**Stored data:**
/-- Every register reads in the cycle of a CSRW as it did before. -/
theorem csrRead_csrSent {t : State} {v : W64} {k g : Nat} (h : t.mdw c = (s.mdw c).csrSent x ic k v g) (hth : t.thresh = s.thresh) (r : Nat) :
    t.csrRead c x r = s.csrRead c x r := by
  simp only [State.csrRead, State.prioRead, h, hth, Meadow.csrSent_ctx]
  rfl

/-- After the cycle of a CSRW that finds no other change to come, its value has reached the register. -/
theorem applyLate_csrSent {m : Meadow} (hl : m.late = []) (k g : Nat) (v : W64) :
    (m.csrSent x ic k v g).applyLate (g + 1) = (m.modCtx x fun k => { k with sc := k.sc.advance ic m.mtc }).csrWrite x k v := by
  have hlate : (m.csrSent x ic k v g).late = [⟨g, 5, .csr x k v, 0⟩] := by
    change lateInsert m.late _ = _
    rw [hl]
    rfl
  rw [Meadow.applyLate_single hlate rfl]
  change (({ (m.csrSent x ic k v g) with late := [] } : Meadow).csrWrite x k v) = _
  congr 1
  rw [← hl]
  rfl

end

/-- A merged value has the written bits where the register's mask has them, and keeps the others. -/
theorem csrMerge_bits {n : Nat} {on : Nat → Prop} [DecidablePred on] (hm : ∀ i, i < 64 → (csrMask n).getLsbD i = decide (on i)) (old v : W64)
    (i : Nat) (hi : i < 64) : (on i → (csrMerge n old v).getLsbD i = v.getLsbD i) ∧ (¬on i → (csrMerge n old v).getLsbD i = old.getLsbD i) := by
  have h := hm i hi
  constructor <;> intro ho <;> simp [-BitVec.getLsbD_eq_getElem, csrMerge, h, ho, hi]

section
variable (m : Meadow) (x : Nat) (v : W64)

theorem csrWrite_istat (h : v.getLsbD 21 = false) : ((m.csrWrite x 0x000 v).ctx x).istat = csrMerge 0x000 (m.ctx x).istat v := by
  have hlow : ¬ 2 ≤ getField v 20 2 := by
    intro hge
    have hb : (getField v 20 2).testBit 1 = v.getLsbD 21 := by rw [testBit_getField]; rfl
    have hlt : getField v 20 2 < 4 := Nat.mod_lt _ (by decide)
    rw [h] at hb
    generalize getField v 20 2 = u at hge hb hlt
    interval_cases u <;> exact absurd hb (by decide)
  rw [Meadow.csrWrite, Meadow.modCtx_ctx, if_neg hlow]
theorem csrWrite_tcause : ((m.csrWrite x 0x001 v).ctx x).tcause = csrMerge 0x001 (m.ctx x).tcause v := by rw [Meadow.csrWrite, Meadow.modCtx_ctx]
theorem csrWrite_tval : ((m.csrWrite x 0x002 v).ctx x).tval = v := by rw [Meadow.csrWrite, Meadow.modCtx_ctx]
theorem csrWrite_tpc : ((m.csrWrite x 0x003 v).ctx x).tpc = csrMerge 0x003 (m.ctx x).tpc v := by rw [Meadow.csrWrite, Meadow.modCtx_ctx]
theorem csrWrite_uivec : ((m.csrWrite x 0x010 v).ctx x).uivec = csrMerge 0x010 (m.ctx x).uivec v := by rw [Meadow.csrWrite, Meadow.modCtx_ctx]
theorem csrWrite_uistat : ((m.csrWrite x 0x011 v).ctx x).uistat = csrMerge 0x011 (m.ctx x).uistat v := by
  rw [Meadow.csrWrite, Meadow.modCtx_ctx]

* * *

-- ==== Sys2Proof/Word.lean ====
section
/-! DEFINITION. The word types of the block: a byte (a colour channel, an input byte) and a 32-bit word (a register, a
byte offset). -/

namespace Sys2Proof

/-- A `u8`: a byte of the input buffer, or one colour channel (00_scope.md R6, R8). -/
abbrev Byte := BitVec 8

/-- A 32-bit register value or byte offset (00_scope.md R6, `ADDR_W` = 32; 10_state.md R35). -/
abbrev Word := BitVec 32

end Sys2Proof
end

---

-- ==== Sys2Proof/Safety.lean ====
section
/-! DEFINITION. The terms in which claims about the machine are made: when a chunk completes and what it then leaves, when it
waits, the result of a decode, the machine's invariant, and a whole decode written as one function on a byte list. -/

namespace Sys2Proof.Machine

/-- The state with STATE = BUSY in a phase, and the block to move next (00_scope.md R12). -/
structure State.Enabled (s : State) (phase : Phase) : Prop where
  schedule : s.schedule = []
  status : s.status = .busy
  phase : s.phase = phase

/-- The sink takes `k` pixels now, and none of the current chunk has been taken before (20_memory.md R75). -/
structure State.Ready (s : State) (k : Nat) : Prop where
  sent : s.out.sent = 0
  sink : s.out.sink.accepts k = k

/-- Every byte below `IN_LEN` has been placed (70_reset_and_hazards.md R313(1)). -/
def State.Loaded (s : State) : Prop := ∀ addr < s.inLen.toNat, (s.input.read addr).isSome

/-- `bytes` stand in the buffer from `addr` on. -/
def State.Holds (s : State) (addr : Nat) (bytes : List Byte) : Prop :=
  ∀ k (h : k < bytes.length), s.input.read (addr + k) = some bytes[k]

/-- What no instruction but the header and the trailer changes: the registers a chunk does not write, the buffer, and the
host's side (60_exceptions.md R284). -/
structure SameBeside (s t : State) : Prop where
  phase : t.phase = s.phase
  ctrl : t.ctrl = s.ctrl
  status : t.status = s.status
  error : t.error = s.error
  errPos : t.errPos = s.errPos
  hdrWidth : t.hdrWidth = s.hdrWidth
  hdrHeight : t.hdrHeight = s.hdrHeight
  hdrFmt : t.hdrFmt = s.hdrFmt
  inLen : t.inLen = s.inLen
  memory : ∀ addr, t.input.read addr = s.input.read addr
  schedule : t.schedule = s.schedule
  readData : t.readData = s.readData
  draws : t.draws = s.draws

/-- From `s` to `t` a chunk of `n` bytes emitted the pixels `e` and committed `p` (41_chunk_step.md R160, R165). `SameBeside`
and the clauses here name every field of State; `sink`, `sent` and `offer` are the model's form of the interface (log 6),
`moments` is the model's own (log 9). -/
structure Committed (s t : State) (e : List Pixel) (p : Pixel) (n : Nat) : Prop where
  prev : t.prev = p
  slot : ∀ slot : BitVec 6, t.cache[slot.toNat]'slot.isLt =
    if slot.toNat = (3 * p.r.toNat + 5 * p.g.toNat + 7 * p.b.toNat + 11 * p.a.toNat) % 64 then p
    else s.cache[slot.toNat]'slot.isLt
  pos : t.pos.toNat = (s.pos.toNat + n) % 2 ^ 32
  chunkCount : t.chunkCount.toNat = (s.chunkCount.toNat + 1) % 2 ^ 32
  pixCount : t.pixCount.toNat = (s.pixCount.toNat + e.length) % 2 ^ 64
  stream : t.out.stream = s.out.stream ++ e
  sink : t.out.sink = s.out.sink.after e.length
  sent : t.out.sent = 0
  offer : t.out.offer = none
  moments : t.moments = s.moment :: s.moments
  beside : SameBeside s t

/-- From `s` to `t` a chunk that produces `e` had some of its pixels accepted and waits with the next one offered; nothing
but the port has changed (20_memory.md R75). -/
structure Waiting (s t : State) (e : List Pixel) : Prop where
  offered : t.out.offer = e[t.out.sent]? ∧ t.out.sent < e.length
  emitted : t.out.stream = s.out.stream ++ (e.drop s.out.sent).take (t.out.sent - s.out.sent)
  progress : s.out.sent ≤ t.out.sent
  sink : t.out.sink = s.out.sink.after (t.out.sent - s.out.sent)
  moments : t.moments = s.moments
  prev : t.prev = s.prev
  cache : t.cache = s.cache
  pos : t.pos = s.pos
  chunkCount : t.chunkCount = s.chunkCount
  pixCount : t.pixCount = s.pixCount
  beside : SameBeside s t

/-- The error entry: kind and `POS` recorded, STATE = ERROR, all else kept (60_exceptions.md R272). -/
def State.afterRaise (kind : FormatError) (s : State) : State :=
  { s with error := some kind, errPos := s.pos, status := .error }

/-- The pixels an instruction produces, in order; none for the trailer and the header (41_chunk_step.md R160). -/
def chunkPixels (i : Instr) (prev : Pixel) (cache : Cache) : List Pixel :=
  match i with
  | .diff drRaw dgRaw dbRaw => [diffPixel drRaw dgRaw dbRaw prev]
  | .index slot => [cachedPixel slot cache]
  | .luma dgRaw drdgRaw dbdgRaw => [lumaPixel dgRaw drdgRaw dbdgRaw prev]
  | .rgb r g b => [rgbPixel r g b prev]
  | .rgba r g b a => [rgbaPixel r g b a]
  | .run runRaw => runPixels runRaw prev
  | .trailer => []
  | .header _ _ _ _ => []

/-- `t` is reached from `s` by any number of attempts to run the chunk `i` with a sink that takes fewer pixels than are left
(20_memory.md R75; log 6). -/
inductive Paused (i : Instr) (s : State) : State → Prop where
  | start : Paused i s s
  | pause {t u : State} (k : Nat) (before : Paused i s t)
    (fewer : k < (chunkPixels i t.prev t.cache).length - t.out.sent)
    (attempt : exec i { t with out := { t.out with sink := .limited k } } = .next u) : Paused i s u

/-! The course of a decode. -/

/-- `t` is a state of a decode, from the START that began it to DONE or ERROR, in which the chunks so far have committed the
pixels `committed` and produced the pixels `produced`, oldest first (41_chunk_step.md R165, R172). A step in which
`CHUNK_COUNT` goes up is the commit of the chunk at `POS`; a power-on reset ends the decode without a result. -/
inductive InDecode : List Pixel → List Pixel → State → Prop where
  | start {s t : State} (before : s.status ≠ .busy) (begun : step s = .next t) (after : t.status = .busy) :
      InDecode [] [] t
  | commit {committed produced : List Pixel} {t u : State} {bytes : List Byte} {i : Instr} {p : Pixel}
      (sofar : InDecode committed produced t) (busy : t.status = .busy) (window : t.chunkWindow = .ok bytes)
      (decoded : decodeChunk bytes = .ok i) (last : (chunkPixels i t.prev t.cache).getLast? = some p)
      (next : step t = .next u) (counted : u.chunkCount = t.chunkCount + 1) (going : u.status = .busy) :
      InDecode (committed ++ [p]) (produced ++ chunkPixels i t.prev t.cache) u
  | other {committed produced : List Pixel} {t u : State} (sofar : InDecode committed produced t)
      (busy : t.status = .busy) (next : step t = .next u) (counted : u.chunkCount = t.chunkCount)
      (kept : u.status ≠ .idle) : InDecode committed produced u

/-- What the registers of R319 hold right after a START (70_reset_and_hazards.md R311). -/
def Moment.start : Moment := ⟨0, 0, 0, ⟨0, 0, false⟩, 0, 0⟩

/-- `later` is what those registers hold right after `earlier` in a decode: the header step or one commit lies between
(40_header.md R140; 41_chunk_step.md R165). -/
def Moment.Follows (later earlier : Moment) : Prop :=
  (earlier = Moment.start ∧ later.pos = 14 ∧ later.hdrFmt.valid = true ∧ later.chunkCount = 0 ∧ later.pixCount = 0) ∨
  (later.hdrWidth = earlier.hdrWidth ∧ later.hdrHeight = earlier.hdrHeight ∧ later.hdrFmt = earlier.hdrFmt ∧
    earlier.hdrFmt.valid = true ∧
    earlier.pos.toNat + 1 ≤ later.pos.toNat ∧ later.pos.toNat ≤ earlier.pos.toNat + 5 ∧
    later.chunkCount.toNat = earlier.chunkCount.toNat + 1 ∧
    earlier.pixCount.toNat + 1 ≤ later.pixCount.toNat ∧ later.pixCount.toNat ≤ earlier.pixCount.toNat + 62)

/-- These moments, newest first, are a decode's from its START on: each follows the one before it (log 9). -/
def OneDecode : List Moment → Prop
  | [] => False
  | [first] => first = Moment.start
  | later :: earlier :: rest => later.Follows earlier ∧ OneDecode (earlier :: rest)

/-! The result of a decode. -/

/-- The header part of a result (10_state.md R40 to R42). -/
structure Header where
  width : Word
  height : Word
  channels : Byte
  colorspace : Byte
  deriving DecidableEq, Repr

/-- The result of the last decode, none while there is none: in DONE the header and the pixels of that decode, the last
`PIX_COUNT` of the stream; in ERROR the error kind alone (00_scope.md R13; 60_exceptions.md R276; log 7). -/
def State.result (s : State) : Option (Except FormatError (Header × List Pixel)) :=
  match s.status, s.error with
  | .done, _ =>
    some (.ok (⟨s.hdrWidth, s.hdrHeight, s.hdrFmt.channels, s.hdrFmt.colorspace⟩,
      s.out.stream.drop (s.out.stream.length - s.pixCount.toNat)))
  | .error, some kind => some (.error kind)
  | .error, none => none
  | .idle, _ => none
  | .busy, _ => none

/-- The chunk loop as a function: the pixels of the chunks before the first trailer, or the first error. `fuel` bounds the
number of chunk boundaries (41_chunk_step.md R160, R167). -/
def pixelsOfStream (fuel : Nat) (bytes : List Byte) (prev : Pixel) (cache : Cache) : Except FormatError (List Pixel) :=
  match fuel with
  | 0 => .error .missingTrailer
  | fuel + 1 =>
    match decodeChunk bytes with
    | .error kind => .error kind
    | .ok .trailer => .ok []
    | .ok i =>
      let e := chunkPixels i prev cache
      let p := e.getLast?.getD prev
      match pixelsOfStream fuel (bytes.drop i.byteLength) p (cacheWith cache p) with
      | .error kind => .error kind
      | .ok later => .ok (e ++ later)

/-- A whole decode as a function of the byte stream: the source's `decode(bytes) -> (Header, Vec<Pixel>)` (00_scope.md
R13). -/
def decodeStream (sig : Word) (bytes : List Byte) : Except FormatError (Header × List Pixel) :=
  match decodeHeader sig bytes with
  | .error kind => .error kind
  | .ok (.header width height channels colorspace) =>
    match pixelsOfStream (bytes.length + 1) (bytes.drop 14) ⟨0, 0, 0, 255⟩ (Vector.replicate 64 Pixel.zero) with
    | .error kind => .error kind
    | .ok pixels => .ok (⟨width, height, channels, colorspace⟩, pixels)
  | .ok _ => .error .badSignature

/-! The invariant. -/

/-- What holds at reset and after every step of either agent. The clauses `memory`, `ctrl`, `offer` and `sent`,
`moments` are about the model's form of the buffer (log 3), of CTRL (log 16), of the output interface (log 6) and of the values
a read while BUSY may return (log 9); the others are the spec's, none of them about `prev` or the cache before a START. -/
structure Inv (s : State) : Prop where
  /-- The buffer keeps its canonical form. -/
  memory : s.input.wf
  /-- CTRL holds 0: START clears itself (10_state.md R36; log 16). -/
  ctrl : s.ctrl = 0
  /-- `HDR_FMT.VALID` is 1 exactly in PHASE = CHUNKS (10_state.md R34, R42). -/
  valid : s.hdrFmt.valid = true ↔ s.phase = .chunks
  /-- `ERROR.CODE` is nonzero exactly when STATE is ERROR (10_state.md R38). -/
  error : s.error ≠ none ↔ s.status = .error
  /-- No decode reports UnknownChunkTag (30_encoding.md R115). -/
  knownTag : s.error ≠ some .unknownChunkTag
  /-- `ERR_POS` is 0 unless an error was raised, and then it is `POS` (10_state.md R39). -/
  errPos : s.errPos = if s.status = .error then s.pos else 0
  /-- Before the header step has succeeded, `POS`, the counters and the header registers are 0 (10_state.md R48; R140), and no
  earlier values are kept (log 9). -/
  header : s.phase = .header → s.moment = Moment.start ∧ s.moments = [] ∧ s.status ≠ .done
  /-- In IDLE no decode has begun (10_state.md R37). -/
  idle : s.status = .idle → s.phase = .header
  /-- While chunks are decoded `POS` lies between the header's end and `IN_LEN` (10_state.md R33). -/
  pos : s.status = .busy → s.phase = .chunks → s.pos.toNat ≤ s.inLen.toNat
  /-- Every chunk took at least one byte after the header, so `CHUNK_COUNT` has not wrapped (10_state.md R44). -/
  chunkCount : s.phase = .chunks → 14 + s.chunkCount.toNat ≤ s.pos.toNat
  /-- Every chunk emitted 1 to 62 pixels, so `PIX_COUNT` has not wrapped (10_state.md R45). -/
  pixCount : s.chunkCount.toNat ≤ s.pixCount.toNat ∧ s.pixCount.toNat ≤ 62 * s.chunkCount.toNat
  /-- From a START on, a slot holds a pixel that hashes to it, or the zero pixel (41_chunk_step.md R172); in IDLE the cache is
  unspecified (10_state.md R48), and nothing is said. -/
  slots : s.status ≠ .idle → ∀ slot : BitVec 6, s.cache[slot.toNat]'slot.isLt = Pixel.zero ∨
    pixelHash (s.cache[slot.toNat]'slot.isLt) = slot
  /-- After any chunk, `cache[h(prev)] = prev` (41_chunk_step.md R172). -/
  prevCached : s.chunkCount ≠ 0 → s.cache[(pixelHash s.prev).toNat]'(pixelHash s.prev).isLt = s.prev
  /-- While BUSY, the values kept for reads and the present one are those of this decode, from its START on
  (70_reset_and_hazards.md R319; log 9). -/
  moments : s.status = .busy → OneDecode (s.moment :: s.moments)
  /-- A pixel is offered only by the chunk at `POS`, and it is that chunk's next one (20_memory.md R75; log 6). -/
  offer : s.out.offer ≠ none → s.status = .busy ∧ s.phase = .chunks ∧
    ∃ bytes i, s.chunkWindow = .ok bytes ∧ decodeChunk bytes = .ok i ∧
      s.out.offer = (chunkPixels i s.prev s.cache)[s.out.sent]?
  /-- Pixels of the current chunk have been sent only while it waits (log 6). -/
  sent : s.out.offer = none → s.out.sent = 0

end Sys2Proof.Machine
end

**Exercise objective:**
Look through the data above for lines holding the word "about". State how many there are and nothing else.

**Answer space:**
3